ALLISON: My idea. I had my phone plugged into the aux and we played through the song, and I had this bubble sound effect pulled up and I would literally say play and let the bubbles go on my phone. It’s almost like this weird transition sound in the song that makes it sound like you’re underwater or something. 

NECHAMKIN: There’s the water imagery again.
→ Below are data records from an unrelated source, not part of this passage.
/-! ## Barriers and collectives (R252, R253, R440, R407-R409) -/

/-- `bar`: a selector that is no group of the launch, or does not hold the issuing team, traps GROUP. An arrival performs the
thread's writes and counts its team; the last member's releases the barrier and goes on, the others wait at the generation; a
waiting thread goes on once the generation has advanced, or once every member that is left has arrived (R252, R306). That an
arrival performs loose posted writes too is the model's choice (log entry 11). The model's readings in it: log entry 23.
`allred`, `red`, `bcast`, `allgat`: a reserved value or a count of 0 traps OPND with its register, a foreign selector or a
lost spanning group GROUP; otherwise the issuing team's next part on the selector meets the others' and takes a token (R251,
R253, R409). What each member gets, from the terms in rank order: all of them in a row (`allgat`), the root's (`bcast`), the
canonical tree's reduction of each element (`allred`, and `red` for the root alone) (R120, R253). The model's readings in it:
log entry 23. The completion of a member's part: nothing while it does not run, or while a member's part is missing; a
collective that has failed faults it with GROUP and the team of the failure; where its result stands ready, its elements are
written at its destination, the token is done, and the other members' parts follow, where it spans devices once no pier port
trains or holds a flit (R392, R393, R408). Losing a device of a pier set clears the set's v bit, and configuring one writes
rank, devices − 1, group and v (R253, R407, R409). The model's readings in it: log entries 19, 33 and 69. -/
def Obligations.Collectives : Prop :=
  (∀ (s : State) (a : BitVec 5) (x : Word) (l t : Nat), MayIssue s 0 [.src 1 a] → rd s a = .ok x →
    (s.core (coreOf s.cur)).team = some (l, t) →
    let i := s.issued false
    let c := s.me
    let ms := s.selTeams c.part c.ident.launch (courseOf s.cur) x.toNat
    let key := selKey c.part c.ident.launch (courseOf s.cur) x.toNat
    let ok := x.toNat ≤ 256 ∧ l = c.ident.launch ∧ t ∈ ms
    let u := i.performAll s.cur
    let on := fun (v : State) => (finishNo v [a]).modMe fun c => { c with wait := .ready }
    let arrived := if t ∈ (u.barrier key).arrived then (u.barrier key).arrived else t :: (u.barrier key).arrived
    ((∀ k g d, c.wait ≠ .barrier k g d) →
      (¬ ok → exec (.bar a) s = .next (i.trapAt s.cur .group 0 0)) ∧
      (ok → (∀ m ∈ ms, m ∈ arrived) → exec (.bar a) s = .next (on (u.setBarrier key { gen := (u.barrier key).gen + 1, arrived := [] }))) ∧
      (ok → (∃ m ∈ ms, m ∉ arrived) → exec (.bar a) s = .next ((u.setBarrier key { u.barrier key with arrived := arrived }).modMe
        fun c => { c with wait := .barrier key (u.barrier key).gen a }))) ∧
    (∀ k g d, c.wait = .barrier k g d →
      ((s.barrier k).gen ≠ g → exec (.bar a) s = .next (on i)) ∧
      ((s.barrier k).gen = g → ms ≠ [] → (∀ m ∈ ms, m ∈ (s.barrier k).arrived) →
        exec (.bar a) s = .next (on (i.setBarrier k { gen := g + 1, arrived := [] }))))) ∧
  ((∀ (s : State) (tok a b : BitVec 5) (e : BitVec 3) (bar mode : BitVec 1) (src dst : Word) (l t : Nat), (mode = 1 ∨ tok = 0) →
    MayIssue s 0 ((if mode = 1 then [.dst 0 tok] else []) ++ [.src 1 a, .src 2 b, .ext e.toNat 2, .token]) →
    rd s a = .ok src → rd s b = .ok dst → (s.core (coreOf s.cur)).team = some (l, t) →
    let i := s.issued false
    let c := s.me
    let x := vget 0 c.e e.toNat
    let y := vget 0 c.e (e.toNat + 1)
    let sel := x.toNat % 512
    let ty := x.toNat / 512 % 8
    let red := x.toNat / 4096 % 4
    let ms := s.selTeams c.part c.ident.launch (courseOf s.cur) sel
    let key := selKey c.part c.ident.launch (courseOf s.cur) sel
    let no := Tbl.get 0 s.collSeq (key * 65536 + t)
    ∀ f ∈ [(Instr.allred tok a b e bar mode, CollOp.allred), (.red tok a b e bar mode, .red), (.bcast tok a b e bar mode, .bcast),
        (.allgat tok a b e bar mode, .allgat)],
      let clean := ty < 4 ∧ red < 3 ∧ (f.2 = .bcast ∨ f.2 = .allgat → red = 0) ∧ x.extractLsb' 32 32 = 0
      let counted := y.extractLsb' 0 32 ≠ 0 ∧ y.extractLsb' 32 32 = 0
      let mine := sel ≤ 256 ∧ l = c.ident.launch ∧ t ∈ ms
      let lost := s.myPart.pierLost = true ∧ (s.myPart.pier.extractLsb' 16 8).toNat = sel
      (¬ clean → exec f.1 s = .next (i.trapAt s.cur .opnd (BitVec.ofNat 64 (3 + 256 * e.toNat)) 0)) ∧
      (clean → ¬ counted → exec f.1 s = .next (i.trapAt s.cur .opnd (BitVec.ofNat 64 (3 + 256 * (e.toNat + 1))) 0)) ∧
      (clean → counted → ¬ mine → exec f.1 s = .next (i.trapAt s.cur .group 0 0)) ∧
      (clean → counted → mine → lost → exec f.1 s = .next (i.trapAt s.cur .group 0 0)) ∧
      (clean → counted → mine → ¬ lost →
        let j : CollJob := { op := f.2, sel := key, team := t, ty := ty, red := red, root := x.toNat / 65536 % 65536
                             n := y.toNat % 2 ^ 32, src := src, dst := dst, seqNo := no }
        let idx := (s.freeToken (courseOf s.cur)).getD 0
        let h := handleOf (courseOf s.cur) idx (Tbl.get Token.zero (s.course (courseOf s.cur)).tokens idx).gen
        exec f.1 s = .next (({ i with collSeq := Tbl.set 0 s.collSeq (key * 65536 + t) (no + 1) }.meet j c.ident.launch ms
          h).takeToken (.coll j) (x.extractLsb' 14 2 ^^^ 1) (bar == 1) (mode == 1) tok [a, b]))) ∧
  (∀ (j : CollJob) (terms : List (List Word)) (r : Nat),
    let each := (List.range j.n).map fun i => canonicalTree (collStep j.ty j.red) 0 (terms.map fun x => x.getD i 0)
    collResult { j with op := .allgat } terms r = terms.flatten ∧
    collResult { j with op := .bcast } terms r = terms.getD j.root [] ∧
    collResult { j with op := .allred } terms r = each ∧
    collResult { j with op := .red } terms j.root = each ∧
    (r ≠ j.root → collResult { j with op := .red } terms r = []))) ∧
  (∀ (s : State) (h : BitVec 32) (part : Nat) (rank : BitVec 8) (cfg : PierCfg),
    (∀ j, (s.token h).op = .coll j →
      ((s.token h).state ≠ .running → exec (.collectiveComplete h) s = .next s) ∧
      ((s.token h).state = .running → ∀ r, s.colls.find? (fun r => r.isOf j) = some r →
        (∀ team g, r.failed = some (team, g) →
          exec (.collectiveComplete h) s = .next (s.endToken h .faulted 0 (BitVec.ofNat 64 (30 + team * 256)))) ∧
        (r.failed = none → r.results = [] → (∃ m ∈ r.members, ∀ x ∈ r.toks, x.1 = m → s.runs x.2 = false) →
          exec (.collectiveComplete h) s = .next s) ∧
        (r.failed = none → ∀ y ys, r.results = y :: ys → ∀ team g bs, r.results.find? (fun x => x.1 == j.team) = some (team, g, bs) →
          let z := if j.ty = 0 ∨ j.ty = 2 then 8 else 4
          let w := (List.range (bs.length / z)).foldl (fun v i =>
            let va := j.dst + BitVec.ofNat 64 (z * i)
            let home := dieOfCore (v.engVia h g va).home
            let pa := Grans.place g va
            let x := if i = 0 ∨ pa = lineAt (lineNo pa) then v.cargo (hCourse h / 20) home (vertOf pa) 192 else v
            ((x.crossDie (hCourse h / 20) home).engWrite h g va z).physWrite pa ((bs.drop (z * i)).take z)) s
          let spans := ∃ v, s.spanOf (s.token h).part.toNat j = some v ∧ v.toNat / 2 ^ 8 % 2 ^ 8 ≠ 0
          let busy := ∃ p, p < 16 ∧ ((s.linkAt (32 + p)).state = 2 ∨
            ((s.linkAt (32 + p)).state = 1 ∧ ((s.linkAt (32 + p)).buf ≠ [] ∨ (s.linkAt (32 + p)).queue ≠ [])))
          (spans ∧ busy → exec (.collectiveComplete h) s = .next (s.post (.collective h))) ∧
          (¬ (spans ∧ busy) → exec (.collectiveComplete h) s = .next (postAll (r.toks.filterMap fun x =>
            if x.2 = h then none else some (Due.collective x.2)) (w.endToken h .done 0 0)))))) ∧
    (∀ (v : State) (r : Nat) (h' : BitVec 32) (j : CollJob), j.op = .bcast → j.root ≠ r →
      v.collTerms r [(h', j)] = .ok ([[]], v)) ∧
    ((s.runs h = true ↔ hCourse h < 160 ∧ (s.token h).state = .running ∧ (s.token h).gen = h.extractLsb' 0 16)) ∧
    (∃ t, exec (.pierFailure part rank) s = .next t ∧ (t.part part).pier.getLsbD 24 = false ∧
      (s.colls = [] → (t.part part).pier.extractLsb' 0 24 = (s.part part).pier.extractLsb' 0 24 ∧
        (t.part part).pierLost = ((s.part part).pierLost || (s.part part).pier.getLsbD 24) ∧ t.threads = s.threads)) ∧
    (∃ t, exec (.pierSetConfigure part cfg) s = .next t ∧ (t.part part).pier.getLsbD 24 = true ∧
      (t.part part).pierLost = false ∧ (t.part part).pier.extractLsb' 0 8 = cfg.rank ∧
      (t.part part).pier.extractLsb' 16 8 = cfg.group ∧ t.mem = s.mem ∧ t.threads = s.threads))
ALLISON: Yeah. The bubbles. 

NECHAMKIN: I saw on your Instagram that you got a purple sparkly guitar that says “Gemini Bitch” on the fretboard. So you’re a Gemini? And you also have the song “Scorpio Rising”…

ALLISON: Gemini, Scorpio rising, Aquarius moon. 

NECHAMKIN: That’s quite a combo. 

ALLISON: Yeah, it is. I feel very much like a Gemini. Gemini is really bubbly and talkative, and I can totally get that way with friends and stuff. But I think I have a more private reservedness the rest of the time. If I don’t have a reason to be talking to someone, if I don’t know them, I’m very reserved. People think I’m a bitch sometimes. Not like I say anything, but I will get that kind of death glare without trying to give it. 

NECHAMKIN: What’s the story behind the guitar?

ALLISON: It was made for me, actually. This brand, Novo, I saw them make a purple sparkle guitar like mine and they make them to order, and I was like, “Oh my god I want one.” They were like, “cool.” Then I was like to my manager, “could they engrave something on the fretboard?” I sent them this font that was basically like a Buffy charged font that said “Gemini bitch” and they were like, “Okay, we’ve got to do it.” They had never done an engraving but they did it and it turned out great. It took months to make. It’s great. I always use it now.

NECHAMKIN: You don’t have purple on the album, though. 

ALLISON: I don’t, but purple is kind of like the Sophie color. It’s my favorite color. On tour, the guys have black velvet suits with purple ties. I love purple sparkle. It’s just a Soccer Mommy color—a branded Soccer Mommy color. 

NECHAMKIN: The Soccer Mommy purple van. 

ALLISON: I would love that. A purple sparkle van. 

NECHAMKIN: Maybe the next thing you put out—

ALLISON: Purple Album. I associate purple with Scorpios. Purple is the color.